9        The fundamental focus of the Fourth Amendment and Wis. Stat.
§ 968.24 is reasonableness.  Anderson, 155 Wis. 2d at 83.  “Reasonableness” is subject to a common sense evaluation.  Id.  At issue is what a reasonable police officer would reasonably suspect in light of his or her training and experience.  Id. at 83-84.   This common sense approach strikes a balance between individual privacy and the societal interest in allowing the police a reasonable scope of action in discharging their responsibility to effectively yet constitutionally prevent and detect crime.  State v. Waldner, 206 Wis. 2d 51, 56, 556 N.W.2d 681 (1996).  This objective evaluation focuses

on the reasonableness of the officer's intrusion into the defendant's freedom of movement:  "Law enforcement officers may only infringe on the individual's interest to be free of a stop and detention if they have a suspicion grounded in specific, articulable facts and reasonable inferences from those facts, that the individual has committed [or was committing or is about to commit] a crime.  An 'inchoate and unparticularized suspicion or "hunch" ... will not suffice.'" 

 

Id. (citation omitted).

10      The reasonableness of a stop depends upon the facts and circumstances of the situation.  See State v. Guzy, 139 Wis. 2d 663, 677, 407 N.W.2d 548 (1987).  Based upon the totality of the circumstances, the whole picture, detaining officers must have a particularized and objective basis for suspecting the particular person of criminal activity.  United States v. Cortez, 449 U.S. 411, 417-18 (1981).  Where the facts are undisputed, as here, whether the stop was valid is a question of law this court reviews without deference to the circuit court's decision.  See State v. Jackson, 147 Wis. 2d 824, 829, 434 N.W.2d 386 (1989).

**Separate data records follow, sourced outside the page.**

-- ==== Sys2Proof/Laws/KeepsGrants.lean ====
section
/-! SUPPORT. Keeps, for the operations of Machine/Grants.lean. -/
namespace Sys2Proof.Machine

theorem Keeps.dropMarks {z : State} {s : State} {n : Fin 132} {h : Share} {r : Round} (hk : Keeps z s) :
    Keeps z (State.dropMarks s n h r) := by
  dsimp only [State.dropMarks]
  repeat' first
    | with_reducible assumption
    | with_reducible apply Keeps.raise
    | with_reducible apply Keeps.modShare
    | with_reducible apply Keeps.progress
    | with_reducible apply Keeps.each
    | with_reducible refine KeepsItem.out_done ?_ (by assumption)
    | with_reducible refine KeepsItem.out_stop ?_ (by assumption)
    | with_reducible refine KeepsItem.out_miss ?_ (by assumption)
    | with_reducible refine KeepsItem.out_wait ?_ (by assumption)
    | exact (rfl : (_ : List (Fin 132)) = _)
    | split
    | dsimp only
    | intro _

theorem Keeps.withSlot {z : State} {s : State} {n : Fin 132} {x : Step} {h : Share} {r : Round} {go : State → State}
    (hk : Keeps z s) (hg : ∀ t, Keeps z t → Keeps z (go t)) : Keeps z (s.withSlot n x h r go) := by
  dsimp only [State.withSlot]
  repeat' first
    | with_reducible assumption
    | with_reducible apply hg
    | with_reducible apply Keeps.dropMarks
    | split

theorem Keeps.advance {z : State} {s : State} {n : Fin 132} {slot : Nat} {r : Role} (hk : Keeps z s) :
    Keeps z (State.advance s n slot r) := by
  dsimp only [State.advance]
  repeat' first
    | with_reducible assumption
    | with_reducible apply Keeps.modShare

theorem Keeps.giveSlot {z : State} {s : State} {n : Fin 132} {slot : Nat} {r : Role} {i : Nat} {content : SlotContent} (hk : Keeps z s) :
    Keeps z (State.giveSlot s n slot r i content) := by
  dsimp only [State.giveSlot]
  repeat' first
    | with_reducible assumption
    | with_reducible apply Keeps.modShare

theorem Keeps.meetFrog {z : State} {s : State} {n : Fin 132} {x : Step} {h : Share} {r : Role} {i t cookie : Nat} (hk : Keeps z s) :
    Keeps z (State.meetFrog s n x h r i t cookie) := by
  dsimp only [State.meetFrog]
  repeat' first
    | with_reducible assumption
    | ((with_reducible apply Slice.staysDead_of); intro _; rfl)
    | with_reducible apply Keeps.modSlice
    | with_reducible apply Keeps.modStep
    | with_reducible apply Keeps.modShare
    | with_reducible apply Keeps.progress
    | with_reducible refine KeepsItem.out_done ?_ (by assumption)
    | with_reducible refine KeepsItem.out_stop ?_ (by assumption)
    | with_reducible refine KeepsItem.out_miss ?_ (by assumption)
    | with_reducible refine KeepsItem.out_wait ?_ (by assumption)
    | exact (rfl : (_ : List (Fin 132)) = _)
    | split

theorem Keeps.meetFrogs {z : State} {s : State} {n : Fin 132} {x : Step} {i : Nat} {fs : List (Role × Nat × Nat)} (hk : Keeps z s) :
    Keeps z (State.meetFrogs s n x i fs) := by
  dsimp only [State.meetFrogs]
  repeat' first
    | with_reducible assumption
    | with_reducible apply Keeps.meetFrog
    | with_reducible apply Keeps.each
    | with_reducible refine KeepsItem.out_done ?_ (by assumption)
    | with_reducible refine KeepsItem.out_stop ?_ (by assumption)
    | with_reducible refine KeepsItem.out_miss ?_ (by assumption)
    | with_reducible refine KeepsItem.out_wait ?_ (by assumption)
    | split
    | dsimp only
    | intro _

theorem Keeps.fetchTile {z : State} {s : State} {n : Fin 132} {x : Step} {r : Role} {i t pos : Nat} {word : Option Nat} (hk : Keeps z s) :
    Keeps z (State.fetchTile s n x r i t pos word) := by
  dsimp only [State.fetchTile]
  repeat' first
    | with_reducible assumption
    | with_reducible apply Keeps.post

theorem Keeps.returnCredit {z : State} {s : State} {n : Fin 132} {slot j : Nat} {src : UnitId} (hk : Keeps z s) :
    Keeps z (State.returnCredit s n slot j src) := by
  dsimp only [State.returnCredit]
  repeat' first
    | with_reducible assumption
    | with_reducible apply Keeps.post
    | with_reducible apply Keeps.flushLink
    | with_reducible apply Keeps.each
    | with_reducible refine KeepsItem.out_done ?_ (by assumption)
    | with_reducible refine KeepsItem.out_stop ?_ (by assumption)
    | with_reducible refine KeepsItem.out_miss ?_ (by assumption)
    | with_reducible refine KeepsItem.out_wait ?_ (by assumption)
    | split
    | dsimp only
    | intro _

theorem Keeps.popLinks {z : State} {n : Fin 132} {x : Step} {i k : Nat} {s : State} (hk : Keeps z s) :
    Keeps z (State.popLinks s n x i k) := by
  induction k generalizing s with
  | zero => exact hk
  | succ k ih =>
    unfold State.popLinks
    repeat' first
      | with_reducible assumption
      | with_reducible apply ih
      | with_reducible apply Keeps.returnCredit
      | with_reducible apply Keeps.modShare
      | split

theorem Keeps.walkTile {z : State} {s : State} {n : Fin 132} {x : Step} {h : Share} {r : Round} {i t : Nat} (hk : Keeps z s) :
    Keeps z (State.walkTile s n x h r i t) := by
  dsimp only [State.walkTile]
  repeat' first
    | with_reducible assumption
    | with_reducible apply Keeps.failTile
    | with_reducible apply Keeps.progress
    | with_reducible apply Keeps.ask
    | with_reducible apply Keeps.withSlot
    | with_reducible apply Keeps.advance
    | with_reducible apply Keeps.giveSlot
    | with_reducible apply Keeps.meetFrogs
    | with_reducible apply Keeps.fetchTile
    | with_reducible apply Keeps.popLinks
    | with_reducible refine KeepsItem.out_done ?_ (by assumption)
    | with_reducible refine KeepsItem.out_stop ?_ (by assumption)
    | with_reducible refine KeepsItem.out_miss ?_ (by assumption)
    | with_reducible refine KeepsItem.out_wait ?_ (by assumption)
    | exact (rfl : (_ : List (Fin 132)) = _)
    | split
    | dsimp only
    | intro _

theorem Keeps.execSlotGrant {z : State} {sl : Fin 132} {slot : Nat} {role : Role} {s : State} (hk : Keeps z s) :
    KeepsX z (Sys2Proof.Machine.execSlotGrant sl slot role s) := by
  dsimp only [Sys2Proof.Machine.execSlotGrant]
  repeat' first
    | with_reducible assumption
    | ((with_reducible apply Slice.staysDead_alive); intro _ q; exact Slice.touch_power q)
    | with_reducible apply Keeps.modSlice
    | with_reducible apply Keeps.need
    | with_reducible apply Keeps.settleShare
    | with_reducible apply Keeps.progress
    | with_reducible apply Keeps.settlePass
    | with_reducible apply Keeps.advance
    | with_reducible apply Keeps.walkTile
    | with_reducible exact KeepsX.fault
    | with_reducible apply KeepsX.next
    | with_reducible refine KeepsO.out ?_ (by assumption)
    | with_reducible refine KeepsItem.out_done ?_ (by assumption)
    | with_reducible refine KeepsItem.out_stop ?_ (by assumption)
    | with_reducible refine KeepsItem.out_miss ?_ (by assumption)
    | with_reducible refine KeepsItem.out_wait ?_ (by assumption)
    | exact (rfl : (_ : List (Fin 132)) = _)
    | split

end Sys2Proof.Machine
end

            11      This court has no difficulty agreeing with the trial court’s conclusion that the facts Bergh articulated were sufficient for him to conduct an investigatory inquiry, administer field sobriety tests and arrest Herman.  In one version of the events leading up to the fight at Burger King, Herman said he was pulled out of the driver’s side window.  In another version, Herman said he honked the horn.  These facts support a reasonable inference that Herman was driving a motor vehicle.  In addition, Bergh had reasonable suspicion that Herman was operating while intoxicated.  Bergh noticed the odor of intoxicants and Herman’s bloodshot eyes, and Herman admitted he consumed five drinks that night.  The facts Bergh adduced at Burger King more than justified the request that Herman submit to field sobriety tests.

            By the Court.—Judgment affirmed.

            This opinion will not be published.  See Wis. Stat. Rule 809.23(1)(b)4.


 

 



[1]  This appeal is decided by one judge pursuant to Wis. Stat. § 752.31(2)(c).  All reference to the Wisconsin Statutes are to the 1999-2000 version unless otherwise noted.  Furthermore, this is an expedited appeal under Wis. Stat. Rule 809.17.